Purpose: Obstructive sleep apnea is a disabling sleep disorder characterized by obstructions or near obstructions of the upper airway. Sleep apnea shares many common features with major depressive disorder, which is a serious psychiatric disorder that can persist despite multiple treatment attempts. The current study utilizes baseline data from a study designed to evaluate the effectiveness of continuous positive airway pressure treatment in patients with comorbid treatment-resistant depression and sleep apnea.

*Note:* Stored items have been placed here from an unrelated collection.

/-- R335: each order takes effect at the first block boundary at least 50 µs after it, here with block `k`. -/
def State.toneEffect (s : State) (k : Nat) (t : Word) : State :=
  let due := s.audio.orders.filter fun e => decide (50000 ≤ wordDiff t e.2)
  let s := { s with audio := { s.audio with orders := s.audio.orders.filter fun e => decide (wordDiff t e.2 < 50000) } }
  s.each due fun s e => s.takeOrder k e.1

/-! ### Frames through the elastic store (R330, R331) -/

/-- Frames of the block that have moved by `t`. -/
def State.movedBy (s : State) (p : Nat) (t : Word) : Nat :=
  let x := s.aud p
  match x.k with
  | none => 0
  | some k => min (s.audFrames p k) ((wordDiff t x.began).toNat * s.audFs (s.audGroup p) / 1000000000)

/-- Move frames of the block up to `m`: from the store into the block (RX), or from the block into the store (TX). -/
def State.moveFrames (s : State) (p m : Nat) : State :=
  s.updAud p fun x =>
    let n := m - x.moved
    if s.audRx p then { x with frames := x.frames ++ x.store.take n, store := x.store.drop n, moved := max m x.moved }
    else { x with store := (x.store ++ x.frames.take n).take 16, frames := x.frames.drop n, moved := max m x.moved }

/-- R331: a slave port enters CLOCK_BAD with its cause (1 LOST, 2 RATE). -/
def State.clockBad (s : State) (p cause : Nat) : State :=
  let s := (s.setAud p apClockBad).set (.AUD_P_STATE_BAD_CAUSE p) cause
  let s := (s.count (.AUD_P_CNT2_CLOCK_BAD p)).setB .AUD_INT_STATUS_CLOCK_BAD true
  s.setB (.AUD_P_STATE_MUTED p) false

/-- R331: the store of a slave port in RUN has reached 0 or 16 frames: cause RATE. -/
def State.storeCheck (s : State) (p : Nat) : State :=
  let n := (s.aud p).store.length
  let s := s.showStore p
  if s.audSlave p ∧ s.audState p = apRun ∧ (n = 0 ∨ 16 ≤ n) then s.clockBad p 2 else s

/-- R330, R331, R333: an FS edge of a slave port at `t`; `frame` is the frame received by an RX port. -/
def State.fsEdge (s : State) (p : Nat) (frame : List Word) (t : Word) : State :=
  let s := s.prestart p t
  let st := s.audState p
  if s.audSlave p = false then s
  else if st = apRun then
    let s := (s.moveFrames p (s.movedBy p t)).storeCheck p
    if s.audState p ≠ apRun then s
    else if s.audRx p then (s.updAud p fun x => { x with store := x.store ++ [frame.map (s.audSample p)] }).storeCheck p
    else ((s.sendAudio p ((s.aud p).store.take 1)).updAud p fun x => { x with store := x.store.drop 1 }).storeCheck p
  else if (st = apPrestart ∨ st = apStopping) ∧ s.audRx p = false then s.sendAudio p (s.audZeros p 1)
  else s

/-- R331: no FS edge within 4 frame periods. -/
def State.audioClockLost (s : State) (p : Nat) : State :=
  if s.audSlave p ∧ s.audState p = apRun then s.clockBad p 1 else s

/-- R330: the slip control of a slave port: 1 drop, 2 repeat. -/
def State.slipOf (s : State) (p : Nat) : Nat :=
  let n := (s.aud p).store.length
  if s.audSlave p = false then 0 else if 10 ≤ n then 1 else if n ≤ 6 then 2 else 0

/-- R330: drop or repeat the last frame of a list. -/
def slipLast {α : Type} (slip : Nat) (xs : List α) : List α :=
  match slip with
  | 1 => xs.dropLast
  | 2 => xs ++ xs.drop (xs.length - 1)
  | _ => xs
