/-- Fabric: lengths, flow classes, the topology, at most two DIRECT flows through a port direction, and the payload of every
direction at ×4 in every deal (R222). -/
def State.fabricOk (s : State) : Bool :=
  (fabPorts.all fun p => !s.on (.FAB_P_CFG_EN p) || s.get (.FAB_P_CFG_LENGTH p) != 0)
    && s.regs.all (fun e => match regIdx (Reg.FAB_FLOW_CFG 0) 8 4096 e.1 with
      | some f => (Fld.FAB_FLOW_CFG_CLASS f).of e.2 != 3
      | none => true)
    && topologyOk s.image.links
    && s.image.layouts.all fun y => fabPorts.all fun p =>
      let fs := s.imageFlows p
      decide ((fs.filter fun f => f.direct && y.flows.contains f.id).length ≤ 2) && y.cycle.all fun deal =>
        decide ((((fs.filter fun f => reserves deal f.id).map fun f => s.flowCost f 4).sum : Rat) ≤ s.payload 4)

/-- Time: trigger channels and pulse outputs (R293, R295). The channels that the image sets. -/
def State.timeOk (s : State) : Bool :=
  ((List.range 64).all fun c => !s.on (.TIM_TRG_CFG_OWNER c) ||
      (s.get (.TIM_TRG_CFG_DEN c) != 0
        && (s.get (.TIM_TRG_CFG_MODE c) != 3 || decide (((s.get (.TIM_TRG_START_START c) : Nat) : Rat) < s.pTick - 1000))
        && (s.get (.TIM_TRG_CFG_MODE c) != 2 || decide (10000 * s.get (.TIM_TRG_CFG_DEN c) ≤ s.get (.TIM_TRG_PER_NUM c)))))
    && (List.range 4).all fun k =>
      let period : Rat := match s.get (.TIM_PPS_CFG_MODE k) with
        | 3 => s.pTick * ((s.get (.TIM_PPS_CFG_DIV k) + 1 : Nat) : Rat)
        | _ => mkRat (s.get (.TIM_PPS_PER_NUM k)) (s.get (.TIM_PPS_CFG_DEN k))
      let mode := s.get (.TIM_PPS_CFG_MODE k)
      decide (mode ≤ 4) && (mode == 0 || s.get (.TIM_PPS_CFG_WIDTH k) != 0 && s.get (.TIM_PPS_CFG_DEN k) != 0) && (mode ≤ 1 || (s.get (.TIM_PPS_CFG_DEN k) != 0
        && decide (((200 * s.get (.TIM_PPS_CFG_WIDTH k) : Nat) : Rat) < period)))

/-- Is a channel image-owned, PERIODIC with a period of 1 ms (R324)? -/
def State.msChannel (s : State) (c : Nat) : Bool :=
  s.on (.TIM_TRG_CFG_OWNER c) && s.get (.TIM_TRG_CFG_MODE c) == 2
    && s.get (.TIM_TRG_PER_NUM c) == 1000000 * s.get (.TIM_TRG_CFG_DEN c)

/-- R302, R320: the thresholds and ranges of a touch port. -/
def State.tchRanges (s : State) (p : Nat) : Bool :=
  decide (s.tLift p < s.tTouch p ∧ 8 ≤ s.get (.TCH_P_CFG1_PULSES p) ∧ s.get (.TCH_P_CFG1_PULSES p) ≤ 64)
    && decide (1 ≤ s.get (.TCH_P_CFG0_DEBOUNCE p) ∧ s.get (.TCH_P_CFG0_DEBOUNCE p) ≤ 4 ∧ 1 ≤ s.get (.TCH_P_CFG0_MATCH_RADIUS p))
    && decide (5 ≤ s.get (.TCH_P_THR2_HOLD_LIMIT p) ∧ s.get (.TCH_P_THR2_HOLD_LIMIT p) ≤ 3600)

/-- Touch ports (R298, R301, R302, R320). -/
def State.touchOk (s : State) : Bool :=
  (List.range 4).all fun p => s.get (.TCH_P_CFG1_F_EXC p) != 3 && s.tchRanges p && (!s.on (.TCH_P_CFG0_EN p) ||
    (let (d, n, spt) := (s.get (.TCH_P_CFG0_DRIVES p), s.get (.TCH_P_CFG0_SENSES p), s.get (.TCH_P_CFG0_SPT p))
     let pulse : Rat := (s.get (.TCH_P_CFG1_PULSES p) * (4000 / 2 ^ s.get (.TCH_P_CFG1_F_EXC p)) : Nat)
     let acq : Rat := pulse * (d + 2 : Nat) + 20000
     let gap : Rat := if spt = 0 then 0 else s.pTick / (spt : Nat)
     let last : Rat := ((1000 * s.get (.TCH_P_CFG1_SCAN_PHASE p) : Nat) : Rat) + gap * (spt - 1 : Nat)
     decide (4 ≤ d ∧ d ≤ 48 ∧ 4 ≤ n ∧ n ≤ 88 ∧ 1 ≤ spt ∧ spt ≤ 10)
       && decide (((1000000000 * spt : Nat) : Rat) ≤ 240 * s.pTick)
       && decide (last + acq + 1700000 ≤ s.pTick - 100000) && decide (pulse * 6 + 20000 ≤ gap - acq)))

/-- Audio (R321, R324, R326, R335, R337). -/
def State.audioOk (s : State) : Bool :=
  let on := (List.range 8).filter fun p => s.on (.AUD_P_CFG_EN p)
  let width := fun (p : Nat) => [16, 24, 32].getD (s.get (.AUD_P_CFG_SLOT_W p)) 0
  ((List.range 8).all fun g => s.get (.AUD_G_CFG_RATE g) != 3
      && (!s.on (.AUD_G_CFG_USED g) || s.msChannel (s.get (.AUD_G_CFG_TRG g))))
    && decide (s.get .AUD_ALARM_CFG_LEVEL ≤ 40 ∧ 200 ≤ s.get .AUD_ALARM_CFG_FREQ ∧ s.get .AUD_ALARM_CFG_FREQ ≤ 4000)
    && decide (10 ≤ s.get .AUD_ALARM_CAD_ON_MS ∧ s.get .AUD_ALARM_CAD_ON_MS ≤ 5000 ∧ s.get .AUD_ALARM_CAD_OFF_MS ≤ 5000)
    && (!s.on .AUD_ALARM_CFG_EN || decide (s.get .AUD_ALARM_CFG_SLOT < s.audSlots (s.get .AUD_ALARM_CFG_PORT)))
    && (!s.on .AUD_ALARM_CFG_EN || (!s.audRx (s.get .AUD_ALARM_CFG_PORT) && !s.audSlave (s.get .AUD_ALARM_CFG_PORT)))
    && (List.range 8).all (fun p => s.get (.AUD_P_CFG_SLOT_W p) != 3
      && decide (4 ≤ s.get (.AUD_P_RING_HI_RING p) ∧ s.get (.AUD_P_RING_HI_RING p) ≤ 64))
    && on.all fun p =>
      (s.on (.AUD_P_CFG_TDM p) || s.audSlots p == 2)
        && decide (s.audFs (s.audGroup p) * s.audSlots p * width p ≤ 25000000)
        && (!s.on (.AUD_P_CFG_SAMPLE24 p) || decide (24 ≤ width p))
        && on.all fun q => s.audGroup q != s.audGroup p || s.on (.AUD_P_CFG_DIR q) == s.on (.AUD_P_CFG_DIR p)
          || decide ((s.get (.AUD_P_RING_HI_BASE_HI q), s.get (.AUD_P_RING_LO_BASE_LO q))
            ≠ (s.get (.AUD_P_RING_HI_BASE_HI p), s.get (.AUD_P_RING_LO_BASE_LO p)))

/-- R101: the coefficients of the sets that the image loads sum to 256 in every phase, of 8 and of 6 taps. -/
def State.coefsOk (s : State) (ws : List (Nat × Word)) : Bool :=
  (List.range 4).all fun c =>
    !(ws.any fun e => decide (Reg.CMP_COEF c 0 ≤ e.1 ∧ e.1 < Reg.CMP_COEF (c + 1) 0)) ||
      ((List.range 64).all fun ph =>
        decide (((List.range 8).map fun t => s.coef c (8 * ph + t)).foldl (· + ·) 0 = 256) &&
        decide (((List.range 6).map fun t => s.coef c (512 + 6 * ph + t)).foldl (· + ·) 0 = 256))

/-- R40, R61 and the size of a VISIBLE tell: a contract of a layer under a layout. Whether sources that the permit table lets a later swap
assign are judged too the rules do not say (R32 says so of budgets alone): only the source the layout itself assigns is (log 97). -/
def State.contractOk (s : State) (y : LayoutDesc) (l : Nat) (c : Contract) : Bool :=
  let t := conTerms c
  let word := fun (a : Nat) => (Tab.find y.sh a).getD (regReset a)
  let g := geoOf word l
  let d := s.srcDesc g.src
  decide (t.ageBound ≤ 1000000 ∧ t.cls ≤ 2 ∧ 2 ≤ t.freezeF ∧ 1 ≤ t.unfoldN ∧ 1 ≤ t.firstN ∧ t.concealMax ≤ 1000)
    && decide (1 ≤ t.concealTicks ∧ 10 ≤ t.window ∧ t.window ≤ 2000)
    && (!g.isTile || ((t.cls != 1 || d.tell.isSome) && (t.cls != 2 || decide (16 ≤ srcLocal g.src) || d.graphics)
      && (!t.visible || decide (32 ≤ g.dw ∧ 32 ≤ g.dh)) && decide (srcLocal g.src < 0x220)))

/-- Masters whose transfers belong to tricks (R15). -/
def dmaMaster (m : Nat) : Bool := decide (2 ≤ m ∧ m ≤ 7) || m == 10

/-- R293: a trick names no channel, or an image-owned one. -/
def State.issueOwned (s : State) (t : Trick) : Bool :=
  match t.issue with
  | .trigger c => s.on (.TIM_TRG_CFG_OWNER c)
  | _ => true

/-- R15, R40, R106, R293 over the layouts: contracts, the DMA share of 4.0 GB/s, channels of tricks, sync groups of stored
layers. -/
def State.layoutOk (s : State) (y : LayoutDesc) : Bool :=
  y.contracts.all (fun e => s.contractOk y e.1 e.2) && decide (1 ≤ y.cycle.length ∧ y.cycle.length ≤ 16)
    && (listedLayers y.sh).all (fun l =>
      let g := geoOf (fun a => (Tab.find y.sh a).getD (regReset a)) l
      !g.direct || g.group == 0)
    && y.cycle.all fun deal =>
      decide ((((deal.filter fun t => (t.master.map dmaMaster).getD false).foldl (fun n t => n + t.dram) 0 : Nat) : Rat) ≤ 4 * s.pTick)
        && deal.all s.issueOwned

/-- R25, R106, R108, R127, R284, R293, R343, R384, R424: skews, the Talon's size, the wall cutoff, controller entries, the session timeout,
the PTP domain, channels of source and stream tricks, the watchdog's timeout, and RESTART_S. -/
def State.restOk (s : State) : Bool :=
  decide (((List.range 8).map fun c => s.get (.CMP_TLN_COUNT_COUNT c)).foldl (· + ·) 0 ≤ 8192)
    && (List.range 32).all (fun g => g == 0 || decide (s.get (.CMP_SG_CFG_SKEW g) ≤ 100000))
    && (s.image.walls.isEmpty || decide (50000 ≤ s.image.cutoff))
    && decide (s.image.controllers.length ≤ 16) && decide (s.image.ptpDomain ≤ 127)
    && decide (1 ≤ s.image.sessionTimeout ∧ s.image.sessionTimeout ≤ 600)
    && decide (1 ≤ s.image.lockTimeout ∧ s.image.lockTimeout ≤ 60)
    && s.image.srcs.all (fun e => e.2.tricks.all fun t => s.issueOwned t.2)
    && s.image.encs.all (fun e => e.2.all fun t => s.issueOwned t.2)
    && decide (10 ≤ s.get .BKR_WDT_TIMEOUT ∧ s.get .BKR_WDT_TIMEOUT ≤ 450)
    && s.image.controllers.all (fun c => c.transport != 0 || c.addr != 0)
    && decide (s.get .SCO_SAFE_CFG_RESTART_S = 0 ∨ (10 ≤ s.get .SCO_SAFE_CFG_RESTART_S ∧ s.get .SCO_SAFE_CFG_RESTART_S ≤ 3600))

/-- R210, R211: is a word that the image brings for a stream context or an encode stream within the ranges of its fields? -/
def codecWordOk (a : Nat) (w : Word) : Bool :=
  (match regIdx (Reg.DEC_CX_LAT 0) 64 512 a with
    | some c => decide ((Fld.DEC_CX_LAT_L c).of w ≤ 1000 ∧ (Fld.DEC_CX_LAT_U c).of w ≤ 100)
    | none => true)
  && (match regIdx (Reg.DEC_CX_TIM 0) 64 512 a with
    | some c => decide (5 ≤ (Fld.DEC_CX_TIM_ASM_TIMEOUT c).of w ∧ 50 ≤ (Fld.DEC_CX_TIM_STALL c).of w ∧ (Fld.DEC_CX_TIM_STALL c).of w ≤ 1000
        ∧ 5 ≤ (Fld.DEC_CX_TIM_PLI_REPEAT c).of w ∧ (Fld.DEC_CX_TIM_PLI_REPEAT c).of w ≤ 200)
    | none => true)
  && (match regIdx (Reg.DEC_CX_CONC 0) 64 512 a with
    | some c => decide ((Fld.DEC_CX_CONC_PLI_CONCEAL c).of w ≤ 1000 ∧ 1 ≤ (Fld.DEC_CX_CONC_PLI_RUN c).of w)
    | none => true)
  && (match regIdx (Reg.ENC_ST_RC 0) 64 32 a with
    | some e => decide ((Fld.ENC_ST_RC_QP_T e).of w ≤ (Fld.ENC_ST_RC_QP_MAX e).of w ∧ (Fld.ENC_ST_RC_QP_MAX e).of w ≤ 51
        ∧ 64 ≤ (Fld.ENC_ST_RC_CAP e).of w ∧ (Fld.ENC_ST_RC_CAP e).of w ≤ 200000)
    | none => true)
  && (match regIdx (Reg.ENC_ST_KEY 0) 64 32 a with
    | some e => decide (1 ≤ (Fld.ENC_ST_KEY_AGE e).of w ∧ (Fld.ENC_ST_KEY_AGE e).of w ≤ 1000)
    | none => true)

/-- R398: does the loaded image meet every rule under which an image is rejected? `ws` are the words it brings. -/
def State.rulesOk (s : State) (ws : List (Nat × Word)) : Bool :=
  s.periodOk && s.outputsOk && s.sourcesOk && s.fabricOk && s.timeOk && s.touchOk && s.audioOk && s.coefsOk ws
    && s.image.layouts.all s.layoutOk && s.restOk && ws.all fun e => codecWordOk e.1 e.2

/-! ### Every layout admitted (R34, R398) -/

/-- The answer of R34 to a layout with the source assignments the image gives it. -/
def State.layoutAnswer (s : State) (y : Nat) : AdmAnswer :=
  let img := { s.image with layoutsOk := List.range s.image.layouts.length }
  let s : State := { s with image := img }
  let sh := match s.layout? y with | some ly => ly.sh | none => []
  let c : Change := { id := 0, kind := .commit sh (some y), stage := .waiting, place := [], dueTick := 0 }
  let base : DealBase := { sh := [], layers := s.layersTouched [c], layout := y, encOn := [], place := [] }
  s.evaluate base c

/-- R398: is every layout admitted, the initial one first? -/
def State.layoutsAdmitted (s : State) (initial : Nat) : Bool :=
  decide (initial < s.image.layouts.length) &&
    (initial :: List.range s.image.layouts.length).all fun y => (s.layoutAnswer y).code == stOK

end Sys2Proof.Machine
end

The aim of this study is to examine the effectiveness of the Berlin questionnaire in predicting which individuals with treatment-resistant depression have obstructive sleep apnea.
Methods: Eighty-two outpatients with treatment-resistant depression completed the Berlin questionnaire and underwent overnight polysomnography to determine whether they were suffering from undiagnosed obstructive sleep apnea.
Results: Scoring in the high-risk category on the Berlin questionnaire predicted an apnea/hypopnea index greater than 5 with a sensitivity of 25 % and a specificity of 85.4 %, an apnea/hypopnea index greater than 10 with a sensitivity of 24.5 % and a specificity of 91.7 %, and an apnea/hypopnea index greater than 15 with a sensitivity of 22.2 % and a specificity of 92.9 %. The Berlin questionnaire was better at predicting the presence of sleep apnea in our sample of predominantly pre-menopausal women than men, and category 2 of the questionnaire (daytime somnolence) was the poorest predictor of sleep apnea.
Conclusions: The Berlin questionnaire appears to be a valid instrument for ruling out obstructive sleep apnea in treatment-resistant depression and may be a helpful tool in assisting with the allocation of diagnostic resources.